_Exercise inputs_.

%%

-- ==== Sys2Proof/Machine/Operands.lean ====
section
/-! DEFINITION. Operand forms: sign extension and the ways of forming an address (00_scope.md rule R10, 30_encoding.md
rule R83, 42_load_store.md rule R130). In each, `s.pc` is the already incremented PC (R23). -/

namespace Sys2Proof.Machine

/-- `sext_N(f)` (R10). -/
def sext {n : Nat} (f : BitVec n) : Word := f.signExtend 16

/-- PC-relative with PCoffset9 (R83, R130): BR, LD, LDI, LEA, ST. -/
def pcRel9 (s : State) (off9 : BitVec 9) : Word := s.pc + sext off9

/-- PC-relative with PCoffset11 (R83): JSR. -/
def pcRel11 (s : State) (off11 : BitVec 11) : Word := s.pc + sext off11

/-- Base plus offset6 (R130): LDR, STR. -/
def baseOff6 (s : State) (baseR : Reg) (off6 : BitVec 6) : Word := s.reg baseR + sext off6

/-- The immediate operand of ADD and AND (R83). -/
def immOperand (imm5 : BitVec 5) : Word := sext imm5

end Sys2Proof.Machine
end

%%

The data above, all of it, needs to be output exactly as written.

_Written solution_.
-- ==== Sys2Proof/Machine/Operands.lean ====
section
/-! DEFINITION. Operand forms: sign extension and the ways of forming an address (00_scope.md rule R10, 30_encoding.md
rule R83, 42_load_store.md rule R130). In each, `s.pc` is the already incremented PC (R23). -/

namespace Sys2Proof.Machine

/-- `sext_N(f)` (R10). -/
def sext {n : Nat} (f : BitVec n) : Word := f.signExtend 16

/-- PC-relative with PCoffset9 (R83, R130): BR, LD, LDI, LEA, ST. -/
def pcRel9 (s : State) (off9 : BitVec 9) : Word := s.pc + sext off9

/-- PC-relative with PCoffset11 (R83): JSR. -/
def pcRel11 (s : State) (off11 : BitVec 11) : Word := s.pc + sext off11

/-- Base plus offset6 (R130): LDR, STR. -/
def baseOff6 (s : State) (baseR : Reg) (off6 : BitVec 6) : Word := s.reg baseR + sext off6

/-- The immediate operand of ADD and AND (R83). -/
def immOperand (imm5 : BitVec 5) : Word := sext imm5

end Sys2Proof.Machine
end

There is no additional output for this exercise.